> _Records for this exercise_
* * * * * * *
-- ==== Sys2Proof/Syntax.lean ====
section
/-! DEFINITION. The commands of the module: one constructor of `Instr` for each row of the table of operations and
events, and the types of their operands. An operand is what the outside supplies with the command: an address, a value,
a packet's bytes, a reading, or the physical outcome (a memory error, a training result) that the module observes. -/

/-! ### Records of a context

Brood entries, super entries, pages, versions, adapters and learner state. They stand here because a capping image carries them. -/

namespace Sys2Proof.Machine

/-- Table 7.2. -/
inductive SlotState where
  | free | prefill | decode | held | parked | closing
  deriving DecidableEq, Repr

/-- A Brood Table entry (Table 7.1) with the model's record of what the Keeper holds beside it: the prompt, the pages a
handle gave and their tag until binding (R322), the consumer word's place (R289), the slot's list number (R302), DRAWN (Table 13.7), the consumer value
below which a restored ring's room is 256 (`rewind`, R535), the steps waited through (R269), the stamp of its last commit (R293), and its
last poll (R290). `stops` are the STOP words, of which the first `nstop` count; `kvList` is the address word of KV_LIST. -/
structure Slot where
  seqId : Long
  ctx : Nat
  state : SlotState
  lc : Bool
  mirror : Bool
  cancel : Bool
  vchg : Bool
  depth : Nat
  version : Nat
  adapter : Nat
  adapterVer : Nat
  status : Nat
  promptLen : Nat
  prefilled : Nat
  length : Nat
  maxNew : Nat
  temp : Word
  topP : Word
  topK : Nat
  package : Nat
  stops : List Nat
  nstop : Nat
  admitTick : Nat
  kvList : Nat
  supEntry : Nat
  ringProd : Nat
  ringCons : Nat
  mirrorReg : Nat
  mirrorOffset : Nat
  consOffset : Nat
  lastToken : Nat
  scoreTarget : Option Long
  prompt : List Nat
  held : List Nat
  heldTag : Nat
  list : Option Nat
  drawn : Nat
  ringOff : Bool
  rewind : Option Nat
  tag : Long
  waits : Nat
  lastStamp : Word
  commitStamp : Word
  pollAt : Nat
  polling : Bool
  deriving DecidableEq, Repr

/-- A token record (Table 7.6, KIND 0). -/
structure TokenRec where
  token : Nat
  vchg : Bool
  logp : Word
  entropy : Word
  version : Nat
  pos : Nat
  deriving DecidableEq, Repr

/-- A super entry (Table 7.7) with its place in the super (R294). -/
structure SupEntry where
  seqId : Long
  addr : Nat
  start : Nat
  bytes : Nat
  status : Nat
  ready : Bool
  vchg : Bool
  rewardState : Nat
  released : Bool
  versionFirst : Nat
  versionLast : Nat
  promptLen : Nat
  genLen : Nat
  adapter : Nat
  adapterVer : Nat
  reward : Word
  endStamp : Word
  prompt : List Nat
  records : List TokenRec
  deriving DecidableEq, Repr

/-- A page tag (Table 8.3). -/
structure PageTag where
  package : Nat
  version : Nat
  adapter : Nat
  adapterVer : Nat
  deriving DecidableEq, Repr

/-- A page descriptor (Table 8.2) with its token block (R303). -/
structure Page where
  refs : Nat
  free : Bool
  mixed : Bool
  hashed : Bool
  damaged : Bool
  tag : PageTag
  tokens : Table Nat
  deriving DecidableEq, Repr

/-- A hash table entry (Table 8.7); its key in the table is its way number. -/
structure HashEntry where
  hash : BitVec 128
  page : Nat
  tag : PageTag
  used : Word
  deriving DecidableEq, Repr

/-- A prefix handle's table entry (Table 8.6). -/
structure Handle where
  serial : Word
  length : Nat
  tag : PageTag
  list : Nat
  damaged : Bool
  deriving DecidableEq, Repr

/-- Table 10.1. -/
inductive VersionState where
  | free | loading | current | retained
  deriving DecidableEq, Repr

/-- A shard entry (Table 6.9). -/
structure ShardPlace where
  shard : Nat
  tensor : Nat
  position : Nat
  tier : Nat
  format : Nat
  dest : Nat
  length : Nat
  offset : Nat
  deriving DecidableEq, Repr

/-- A scale-table entry (Table 6.8). -/
structure ScaleEntry where
  tensor : Nat
  format : Nat
  j : Int
  deriving DecidableEq, Repr

/-- A version record (Table 10.2, R382), or a version of an adapter index (Table 10.8); `record` is its number. -/
structure Version where
  record : Nat
  tag : Nat
  state : VersionState
  shelved : Bool
  shared : Bool
  damaged : Bool
  fromPack : Bool
  package : Nat
  source : Nat
  scales : List ScaleEntry
  grans : List (Nat × Nat)
  dispSram : Nat
  dispLp : Nat
  switchStamp : Word
  shards : List ShardPlace
  owner : Option (Nat × Nat)
  askedShared : Bool
  deriving DecidableEq, Repr

/-- An adapter index (R404 to R408, Table 10.8). -/
structure Adapter where
  ctx : Nat
  lastTag : Nat
  rank : Nat
  basePack : Nat
  versions : List Version
  deriving DecidableEq, Repr

/-- The learner state of a context (R333 to R337, R398, R518). Histories are keyed by tensor, and `scales` holds the j that each learning-only
tensor had last (R90). -/
structure Learner where
  package : Nat
  cur : Bool
  lastStep : Nat
  startedStep : Nat
  damaged : Bool
  histories : Table (List Word)
  masterMax : Table Word
  scales : Table Int
  deriving DecidableEq, Repr

end Sys2Proof.Machine

namespace Sys2Proof

/-- A core register window of Table 1.4: by logical core, or by physical core (R20). -/
inductive CoreWin where
  | logical (c : Nat)
  | physical (p : Nat)
  deriving DecidableEq, Repr

/-- Who makes a register access (R166, R19, R589). -/
inductive Agent where
  | keeper
  | comb
  | debugPath
  deriving DecidableEq, Repr

/-- What the codes of a memory say of a read, with the device address of an error (R226, R227). -/
inductive MemOutcome where
  | ok
  | corrected (addr : Nat)
  | uncorrectable (addr : Nat)
  deriving DecidableEq, Repr

/-- What the code of one word says of its read (R226, R228). -/
inductive ReadCheck where
  | ok
  | corrected
  | uncorrectable
  deriving DecidableEq, Repr

/-- What a flash read of an extent meets (R244): how many of its codewords decode only by soft-decision reads, and how many not at all. -/
structure FlashRead where
  soft : Nat
  bad : Nat
  deriving DecidableEq, Repr

/-- A fill of a core window: the window, and what the codes of the memory it reads say (R168, R210). -/
structure FillOf where
  win : CoreWin
  read : MemOutcome
  deriving DecidableEq, Repr

/-- A core's frame that reads memory: the physical core, and what the codes of what it reads say. -/
structure CoreRead where
  core : Nat
  read : MemOutcome
  deriving DecidableEq, Repr

/-- A core that may be retired: the physical core, and the words that the copy of its slice cannot read (R165). -/
structure CoreLoss where
  core : Nat
  lost : List Nat
  deriving DecidableEq, Repr

/-- The engines of Table 4.1 that have a queue, and the sequencer. -/
inductive Engine where
  | load | store | xfer | fme | bme | veu | seq
  deriving DecidableEq, Repr

/-- Header facts of an inbound RoCEv2 packet: the module's QPN it names and whether its ICRC and FCS hold (Table 12.2). -/
structure Roce where
  qpn : Nat
  intact : Bool
  deriving DecidableEq, Repr

/-- An inbound RDMA READ: its packet's header facts, and what the codes of the memory it reads say. -/
structure RoceRead where
  head : Roce
  read : MemOutcome
  deriving DecidableEq, Repr

/-- A UDP source: address and port (R471). -/
structure UdpSource where
  addr : BitVec 128
  port : BitVec 16
  deriving DecidableEq, Repr

/-- The kinds of a compiled graph package (Table 12.12, ARG of PACKAGE_LOAD). -/
inductive PkgKind where
  | generation | learning | reward
  deriving DecidableEq, Repr

/-- The KV geometry that a package declares (R299) and that a context holds (BRD_KV_CTXn_GEOM). -/
structure KvGeom where
  format : Nat
  layers : Nat
  tcols : Nat
  deriving DecidableEq, Repr

/-- How a learning package declares a tensor (R336). -/
inductive TensorKind where
  | frozen | full | partlyTrained
  deriving DecidableEq, Repr

/-- A tensor of a learning package: its number, layer, kind, matrix shape (R334, R140) and row mask (R336). -/
structure Tensor where
  number : Nat
  layer : Nat
  kind : TensorKind
  rows : Nat
  cols : Nat
  rowMask : List Bool
  deriving DecidableEq, Repr

/-- A frame table of a package: the logical core it is for, its index, its bytes (R120), and the tensors that its frames name: by 64-byte
unit of the table, the tensor number whose scale the frame's SCALE_J is (Table 4.10). -/
structure TableImage where
  core : Nat
  index : Nat
  bytes : List Byte
  named : List (Nat × Nat)
  deriving DecidableEq, Repr

/-- A unit of a step's unit map (R520): the operation, the unit number, the table bytes its template gives, and the tensors that its frames
name, by 64-byte unit of the template. -/
structure UnitImage where
  op : Nat
  unit : Nat
  bytes : List Byte
  named : List (Nat × Nat)
  deriving DecidableEq, Repr

/-- The areas a package declares (Table 9.1, R363, R365, R367, R525): a bank's masters with their compensation words and its optimizer
state, frozen masters, histories, bucket running values and receive area, micro-batch inputs, working copies, send area, scratch, the
update values u of R112, the forward passes' log-probabilities, the norm chains' results, logits buffers and spill areas. -/
inductive RegionKind where
  | masters (bank : Bool)
  | optState (bank : Bool)
  | frozen | histories | running | receive | inputs | working | send | scratch | updates | logProbs | norms | logits | spills
  deriving DecidableEq, Repr

/-- A declared area: a range of context addresses. -/
structure Region where
  kind : RegionKind
  base : Nat
  bytes : Nat
  deriving DecidableEq, Repr

/-- A bucket (R335): a run of a layer's parameter element index. -/
structure Bucket where
  layer : Nat
  first : Nat
  size : Nat
  deriving DecidableEq, Repr

/-- A user function table of a package (R197, R198). -/
structure UserFunc where
  slot : Nat
  lo : Word
  cfg : Word
  crc : Word
  vinf : Long
  dinf : Long
  bytes : List Byte
  deriving DecidableEq, Repr

/-- What a compiled graph package holds (R41, R120, R179, R198, R299, R333 to R336, R348, R520). The manual states these contents and
not the package's byte layout, so a window that carries a package delivers this record. `regions` are the areas of Table 9.1 and R525, and
`stash` the stash units, base and bytes, in unit order with those in SRAM first; `learnOnly` are the tensors that exist only in learning,
each with its format and initial j (R90); `extended` says that masters carry compensation words, `stateBytes` how many bytes of optimizer
state an element has; `adapter` is the index that a learning package trains (R404); `kvTensors` are the key-value tensors of R399. -/
structure Package where
  packageId : Nat
  contract : Nat
  kind : PkgKind
  tables : List TableImage
  chains : List (Nat × List Byte)
  userFuncs : List UserFunc
  units : List UnitImage
  geom : Option KvGeom
  maxSeqs : Nat
  maxTokens : Nat
  chunk : Nat
  ctxLimit : Nat
  draftDepth : Nat
  vocab : Nat
  logitsFormat : Nat
  logitsBase : Nat
  logitsStride : Nat
  draftBase : Nat
  rewardBase : Nat
  rowLimit : Nat
  tokenLimit : Nat
  stash : List (Nat × Nat)
  stashLayers : Nat
  bCombs : BitVec 32
  plausibility : Option Nat
  tensors : List Tensor
  kvTensors : List Nat
  learnOnly : List Machine.ScaleEntry
  regions : List Region
  buckets : List Bucket
  extended : Bool
  stateBytes : Nat
  adapter : Option Nat
  deriving DecidableEq, Repr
* * * * * * *
> _What is required_
Where the line holding "gives, and the tensors that its frames" appears in the listing above, start reproducing exactly, and end with the line holding "state, frozen masters, histories, bucket".

> _Exercise solution_
/-- A unit of a step's unit map (R520): the operation, the unit number, the table bytes its template gives, and the tensors that its frames
name, by 64-byte unit of the template. -/
structure UnitImage where
  op : Nat
  unit : Nat
  bytes : List Byte
  named : List (Nat × Nat)
  deriving DecidableEq, Repr

/-- The areas a package declares (Table 9.1, R363, R365, R367, R525): a bank's masters with their compensation words and its optimizer
state, frozen masters, histories, bucket running values and receive area, micro-batch inputs, working copies, send area, scratch, the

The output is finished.